1 См.: Елистратов В.С. Россия как миф (к вопросу о структурно-мифологических типах восприятия России Западом). В кн.: Россия и Запад: диалог культур. М., МГУ. Факультет иностранных языков. Центр по изучению взаимодействия культур, 1994. — с. 6—18.
2 Цит. по: Солоневич И. Народная монархия. М., 1991. — с. 22.
Невероятная художественная сила и достоверность русской классической литературы и соответственно России. Не случайно идеологи национал-социализма в Германии перед войной упорно “изучали” русский национальный характер по Плюшкину, Обломову, Каратаеву, Онегину и др. Все попытки того же Солоневича, который в то время был в Германии, убедить немецких мыслителей в том, что существует явное различие между среднестатистическим русским и Обломовым и что лучше изучать русский характер, например, по известной книге химика Менделеева о России или, на худой конец, по рассказу Николая Лескова “Железная воля”, не увенчались успехом. Художественные типы русской словесности прекрасно ложились в идеологические схемы национал-социализма, согласно которым русские пассивны, ленивы, не самостоятельны и так далее и тому подобное.

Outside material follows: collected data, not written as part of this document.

-- ==== Sys2Proof/Machine/Links.lean ====
section
/-! DEFINITION. Optical and CXL ports, flits and requests, and accesses as they arrive at their ordering points
(R384-R395, R294). -/

namespace Sys2Proof.Machine

/-! ### Ports -/

def State.modPort (s : State) (p : Nat) (f : Port → Port) : State :=
  { s with hub := { s.hub with ports := fput Port.off s.hub.ports p (f (s.port p)) } }

/-- Is a page of a frame in motion at its old home (R293, R335)? -/
def State.isMoving (s : State) (pa : Nat) : Bool :=
  !isScratch pa && s.mem.moving.any fun m => decide (3 ≤ m.stage) && decide (m.frame ≤ pa / 4096) && decide (pa / 4096 < m.frame + m.count)

/-- Does the new home of a page hold what arrives for it (R335 steps 1 and 5)? -/
def State.isHeld (s : State) (pa : Nat) : Bool :=
  !isScratch pa && s.mem.moving.any fun m => decide (1 ≤ m.stage) && decide (m.stage < 5) && decide (m.target ≤ pa / 4096) && decide (pa / 4096 < m.target + m.count)

/-- A message that the hub holds for Q cycles before it leaves (R438, Table 21-6). -/
def State.hubSend (s : State) (m : Out) : State :=
  let (id, s) := fresh s
  { s with hub := { s.hub with hold := s.hub.hold ++ [⟨id, s.now, m⟩] } }

/-! ### Outbound requests (R388, R389) -/

/-- The op of a request header and the bytes it moves (Table 18-2). -/
def Act.flit : Act → Nat × Nat
  | .write ps => (1, ps.foldl (fun n p => n + p.data.length) 0)
  | .load _ _ n _ fill => (0, if fill.isSome then 64 else n)
  | .object _ _ _ n _ => (0, n)
  | .pair _ _ n _ _ _ => (0, n + 1)
  | .fetch _ n => (0, n)
  | .atomic _ op _ => (6, op.width)
  | .count .. => (6, 8)
  | _ => (0, 0)

/-- Where a request's bytes begin: a fill reads its whole line. -/
def Net.base (x : Net) : Nat := match x.act with
  | .load _ _ _ _ (some _) => x.pa / 64 * 64
  | _ => x.pa

/-- Has a request been sent over a link and not been answered? -/
def State.isOut (s : State) (id : Nat) : Bool := s.hub.outstanding.any fun o => o.item.id == id

/-- The lowest free tag of a port, if its window admits the bytes (R389). -/
def State.linkTag (s : State) (port : Nat) (write : Bool) (n : Nat) : Option Nat :=
  let mine := s.hub.outstanding.filter fun o => o.port == port
  let inFlight := (mine.filter fun o => o.write == write).foldl (fun m o => m + o.bytes) 0
  if 262144 < inFlight + n then none
  else (List.range 4096).find? fun t => !mine.any fun o => o.tag == t

/-- The payload of a write or a counter's addition. -/
def Act.payload : Act → List (Byte × Bool)
  | .write ps => ps.flatMap (·.data)
  | .count _ v => (toBytes 8 v.v.toNat).map (·, v.p)
  | _ => []

/-- The poison bits of a payload by word. -/
def payloadPoison (bs : List (Byte × Bool)) : BitVec 16 :=
  (List.range 16).foldl (fun p w => if ((bs.drop (4 * w)).take 4).any (·.2) then setBits p [w] true else p) 0

/-- The bytes of a payload with the poison bits of its words. -/
def payloadBytes (bytes : List Byte) (poison : BitVec 16) : List (Byte × Bool) := bytes.zipIdx.map fun (b, i) => (b, poison.getLsbD (i / 4))

/-- A request to a host or peer window goes out on its route's port, if it is up; a port that pauses, has no free tag or
no window room makes it wait (R385, R387, R389, R390). -/
def State.toLink (s : State) (x : Net) : State :=
  match s.portOf x.pa with
  | none => s.failNet x 37
  | some p =>
    let port := s.port p
    if port.state != 4 then s.failNet x 37
    else if port.pause then s
    else
      let (op, n) := x.act.flit
      match s.linkTag p (op == 1) n with
      | none => s
      | some tag =>
        let demand := match x.act with
          | .load 0 .. => false
          | _ => true
        let bs := x.act.payload
        let s := s.hubSend (match x.act with
          | .atomic _ aop r => .atomic p tag (x.base % 2 ^ 36) aop r.v r.x
          | _ => .flit p tag op (x.base % 2 ^ 36) (bs.map (·.1)) (payloadPoison bs) demand)
        { s with hub := { s.hub with outstanding := s.hub.outstanding ++ [⟨p, tag, s.wallTime, n, op == 1, demand, x⟩] } }

/-- ORDERING_POINT_ACCESS (R294): an access arrives and is performed, or goes on over a link to its point. -/
def execOrderingPointAccess (id : Nat) (s : State) : Host.Outcome State Fault Refusal :=
  match s.net? id with
  | none => .next s
  | some x =>
    .next (if x.act.isReply || s.isOut id || s.isMoving x.pa then s
      else if isWindow x.pa then s.toLink x
      else if s.cxlFailed x.pa then s.failNet x 36
      else s.performAccess x)

/-! ### Responses -/

/-- Taking the outstanding request of a tag. -/
def State.take (s : State) (port tag : Nat) : Option (Outstanding × State) :=
  (s.hub.outstanding.find? fun o => o.port == port && o.tag == tag).map fun o =>
    (o, { s with hub := { s.hub with outstanding := s.hub.outstanding.filter fun q => !(q.port == port && q.tag == tag) } })

/-- READ_DATA (R388): the bytes read, with the poison of their words, complete the request. -/
def execReadData (port tag : Nat) (bytes : List Byte) (poison : BitVec 16) (s : State) : Host.Outcome State Fault Refusal :=
  match s.take port tag with
  | none => .next s
  | some (o, s) =>
    let bs := payloadBytes bytes poison
    .next (match o.item.act with
      | .pair _ _ n .. => ((s.memStore o.item.pa (bs.take n)).memStore (scaleAddr o.item.pa n) ((bs.drop n).take 1)).performAccess o.item
      | _ => (s.memStore o.item.base bs).performAccess o.item)

/-- WRITE_ACKNOWLEDGEMENT (R388). -/
def execWriteAcknowledgement (port tag : Nat) (s : State) : Host.Outcome State Fault Refusal :=
  match s.take port tag with
  | none => .next s
  | some (o, s) => .next (s.performAccess o.item)

/-- REFUSED (R390): a refused prefetch is dropped without a record. -/
def execRefused (port tag : Nat) (s : State) : Host.Outcome State Fault Refusal :=
  match s.take port tag with
  | none => .next s
  | some (o, s) => .next (if o.demand then s.failNet o.item 37 else { s with net := s.net.filter fun y => y.id != o.item.id })

/-- ERROR_RESPONSE (R388): the requester traps LINK_ERROR. -/
def execErrorResponse (port tag : Nat) (s : State) : Host.Outcome State Fault Refusal :=
  match s.take port tag with
  | none => .next s
  | some (o, s) => .next (s.failNet o.item 37)

/-- ATOMIC_RESULT (R278, R388): the old value returns from the peer's home, with its poison bits and the conditions raised there (R285,
R287). -/
def execAtomicResult (port tag : Nat) (v : AtomValue) (s : State) : Host.Outcome State Fault Refusal :=
  match s.take port tag with
  | none => .next s
  | some (o, s) =>
    .next (match o.item.act with
      | .atomic pid op r => s.answer o.item false 0 (.ack pid [(r.lane, loadedWords false (payloadBytes (toBytes op.width v.v.toNat) v.poison))] v.conds none r.ea op.width)
      | _ => s.answer o.item false 0 (.ack none [] 0 none 0 0))

/-- HOST_TIMEOUT (R392): no response within the port's timeout; a peer window's request traps LINK_ERROR. -/
def execHostTimeout (port tag : Nat) (s : State) : Host.Outcome State Fault Refusal :=
  match s.take port tag with
  | none => .next s
  | some (o, s') =>
    if s.wallTime < o.time + 1000 * (s.port port).timeout then .next s
    else .next (s'.failNet o.item (if spaceOf o.item.pa = .host then 38 else 37))

/-! ### Inbound requests (R391) -/

/-- A request from outside as one of the homes' requests: its tile number names the port, its issue the tag, its word the op
of the response. -/
def State.inbound (s : State) (port tag op ctx va pa : Nat) (act : Act) : State :=
  (s.send (1024 + port) 0 0 ctx tag 0 (BitVec.ofNat 32 op) va pa [] act).2

/-- The answer to an inbound request that is refused or in error. -/
def State.turnAway (s : State) (port tag op va : Nat) : State := s.hubSend (.flit port tag op va [] 0 false)

/-- Translating an inbound address by the window's context; a peer names a physical address. -/
def State.inboundPa (s : State) (ctx : Option Nat) (va : Nat) (need : Need) : Access :=
  match ctx with
  | some c => s.translate Config.tiles c va need
  | none => if spaceOf va = .hbm || spaceOf va = .cxl then .ok va false false else .bad 27

/-- A flit whose header breaks Table 18-2: an op above 7, or a bit that must be zero, bits 63:48 of the address among them (R388). -/
def badHeader (op mbz va : Nat) : Bool := decide (7 < op) || mbz != 0 || decide (2 ^ 48 ≤ va)

/-- LINK_READ (R388, R390, R391): a flit with an illegal op or a bit set that must be zero is answered as an error, and so is a fault; a
non-demand read of an effectful page is refused. -/
def execLinkRead (port tag : Nat) (ctx : Option Nat) (va n : Nat) (demand : ReadHead) (s : State) : Host.Outcome State Fault Refusal :=
  if badHeader demand.op demand.mbz va then .next (s.turnAway port tag 5 va)
  else match s.inboundPa ctx va Need.r with
  | .ok pa ef _ =>
    if ef && !demand.demand then .next (s.turnAway port tag 4 va)
    else .next (s.inbound port tag 2 (ctx.getD 0) va pa (.object 0 0 va n false))
  | _ => .next (s.turnAway port tag 5 va)

/-- LINK_WRITE (R391). -/
def execLinkWrite (port tag : Nat) (ctx : Option Nat) (va : Nat) (bytes : List Byte) (poison : WriteHead) (s : State) :
    Host.Outcome State Fault Refusal :=
  if badHeader 1 poison.mbz va then .next (s.turnAway port tag 5 va)
  else match s.inboundPa ctx va Need.w with
  | .ok pa _ _ => .next (s.inbound port tag 3 (ctx.getD 0) va pa (.write [⟨0, va, payloadBytes bytes poison.poison⟩]))
  | _ => .next (s.turnAway port tag 5 va)

/-- The operation a peer's atomic names: 0-10 as Table 13-2, 11 compare and swap, 12 floating addition, 13 and 14 floating
minimum and maximum, under the mode captured at its issue (the flit's own codes are not given; log entry 18). -/
def linkOp (op w : Nat) (mode : Mode) : AtomOp :=
  match op with
  | 11 => .cas w
  | 12 => .fadd w mode
  | 13 => .fmm w false mode
  | 14 => .fmm w true mode
  | _ => .alu op w

/-- LINK_ATOMIC (R278): performed, held and committed at the local home; the old value returns, with the conditions raised. -/
def execLinkAtomic (port tag pa op : Nat) (w : AtomHead) (x y : AtomWord) (s : State) :
    Host.Outcome State Fault Refusal :=
  if badHeader 6 w.mbz pa then .next (s.turnAway port tag 5 pa)
  else match s.inboundPa none pa Need.rw with
  | .ok pa _ _ => .next (s.inbound port tag 7 0 pa pa (.atomic none (linkOp op w.width w.mode) ⟨0, pa, ⟨x.v, x.p⟩, ⟨y.v, y.p⟩⟩))
  | _ => .next (s.turnAway port tag 5 pa)

/-- The answer to an inbound request leaves by its port. -/
def State.answerOut (s : State) (x : Net) : State :=
  let s := { s with net := s.net.filter fun y => y.id != x.id }
  match x.act with
  | .ack _ rs xf failed ea _ =>
    let bs := wordBytes (rs.flatMap (·.2))
    if failed.isNone && x.word = 7 then s.hubSend (.result (x.tile - 1024) x.issue (bs.map (·.1)) (payloadPoison bs) xf)
    else s.hubSend (.flit (x.tile - 1024) x.issue (if failed.isSome then 5 else x.word.toNat) ea (bs.map (·.1)) (payloadPoison bs) false)
  | _ => s

/-- HUB_HOLD_RELEASE (R438): after Q cycles the hub's message leaves. -/
def execHubHoldRelease (id : Nat) (s : State) : Host.Outcome State Fault Refusal :=
  match s.hub.hold.find? fun h => h.id == id with
  | some h =>
    if s.now < h.formed + Config.Q then .next s
    else .next { s with hub := { s.hub with hold := s.hub.hold.filter fun k => k.id != id }, out := s.out ++ [h.msg] }
  | none => .next s

/-! ### Bring-up and loss (R385, R387, R394, R395) -/

/-- PORT_BRING_UP (R385): lasers on and locking under way; ports 384 to 387 stand for the CXL ports (log entry 17). -/
def execPortBringUp (port peer : Nat) (s : State) : Host.Outcome State Fault Refusal :=
  if port < 384 then .next (s.modPort port fun p => if p.state = 0 || p.state = 5 then { p with state := 3, peer := peer } else p)
  else .next { s with hub := { s.hub with cxlDown := s.hub.cxlDown.filter (· != port - 384) } }

/-- Every request in flight on a port fails (R387). -/
def State.failPort (s : State) (port cause : Nat) : State :=
  let mine := s.hub.outstanding.filter fun o => o.port == port
  let s := { s with hub := { s.hub with outstanding := s.hub.outstanding.filter fun o => o.port != port } }
  mine.foldl (fun s o => s.failNet o.item cause) s

/-- LOSS_OF_LOCK (R387): the port pauses and retrains. -/
def execLossOfLock (port wave : Nat) (s : State) : Host.Outcome State Fault Refusal :=
  if (s.port port).state = 4 then .next (s.modPort port fun p => { p with pause := true, lost := wave, retrains := min 255 (p.retrains + 1) })
  else .next s

/-- TRAINING_DONE (R385, R387): at bring-up one failed wavelength takes the spare; in a retrain a free spare takes the lost
wavelength's place, else the port goes down and its requests fail. -/
def execTrainingDone (port failed : Nat) (spareOk : Bool) (s : State) : Host.Outcome State Fault Refusal :=
  let p := s.port port
  let mask : BitVec 8 := BitVec.ofNat 8 failed
  let bad := (List.range 8).filter fun i => bit failed i
  if p.state = 3 then
    .next (s.modPort port fun p =>
      match bad with
      | [] => { p with state := 4, failed := 0, spare := false, spareBad := !spareOk, replaced := 0 }
      | [i] => if spareOk then { p with state := 4, failed := mask, spare := true, spareBad := false, replaced := i }
        else { p with state := 5, failed := mask, spareBad := true }
      | _ => { p with state := 5, failed := mask, spareBad := !spareOk })
  else if p.state = 4 && p.pause then
    let stillBad := p.spareBad && !spareOk
    if !p.spare && !stillBad then
      .next (s.modPort port fun p => { p with pause := false, spareBad := false, spare := true, replaced := p.lost, failed := setBits p.failed [p.lost] true })
    else
      .next ((s.modPort port fun p => { p with pause := false, spareBad := stillBad, state := 5, failed := setBits p.failed [p.lost] true }).failPort port 37)
  else .next s

/-- BACK_INVALIDATE (R394): the home answers once no operation holds the line; it keeps no copy that differs from the
ordering point's memory, so nothing else changes. -/
def execBackInvalidate (pa : Nat) (s : State) : Host.Outcome State Fault Refusal := .next (s.hubSend (.snoop pa))

/-- CXL_FAILURE (R395): requests to the expanders behind a port fail. -/
def execCxlFailure (port : Nat) (s : State) : Host.Outcome State Fault Refusal :=
  let s := { s with hub := { s.hub with cxlDown := if s.hub.cxlDown.contains port then s.hub.cxlDown else s.hub.cxlDown ++ [port] } }
  let hit := s.net.filter fun x => !x.act.isReply && s.cxlFailed x.pa
  .next (hit.foldl (fun s x => s.failNet x 36) s)

end Sys2Proof.Machine
end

Если максимально полемически заострить мысль, то можно сказать, что русская классическая литература сыграла роковую роль в судьбе России. Сама, разумеется, того не желая. “Хотели как лучше, получилось как всегда”, — как выразился еще один политический мифотворец (а скорее — объект мифотворчества) перестроечной и постперестроечной эпохи.
Русская культура и литература могла давать и упорно давала “отрицательное исполнение” русского национального характера. Вероятно, здесь сказывается какая-то особая тяга к кликушеству, самобичеванию и в целом депрессивному взгляду на мир у некоторой части российской интеллигенции. Непонятно почему итальянцы, живущие в Тоскане, серое осеннее небо называют “жемчужным” (perla), а мы наше серое небо называем свинцовым. И все, что делается у нас в обществе, — “свинцовыми мерзостями русской жизни” (М. Горький). (Впрочем, здесь я сам начинаю вязнуть в мифотворческом болоте.)
Есть и обратное, прямо противоположное исполнение темы русского национального характера, идущее от русской литературы и культуры. Речь идет о позитивном спектре отечественной и зарубежной “мифороссики”: широта души, глубочайшая духовность, отчаянное гостеприимство, потрясающее воображение миролюбие и так далее.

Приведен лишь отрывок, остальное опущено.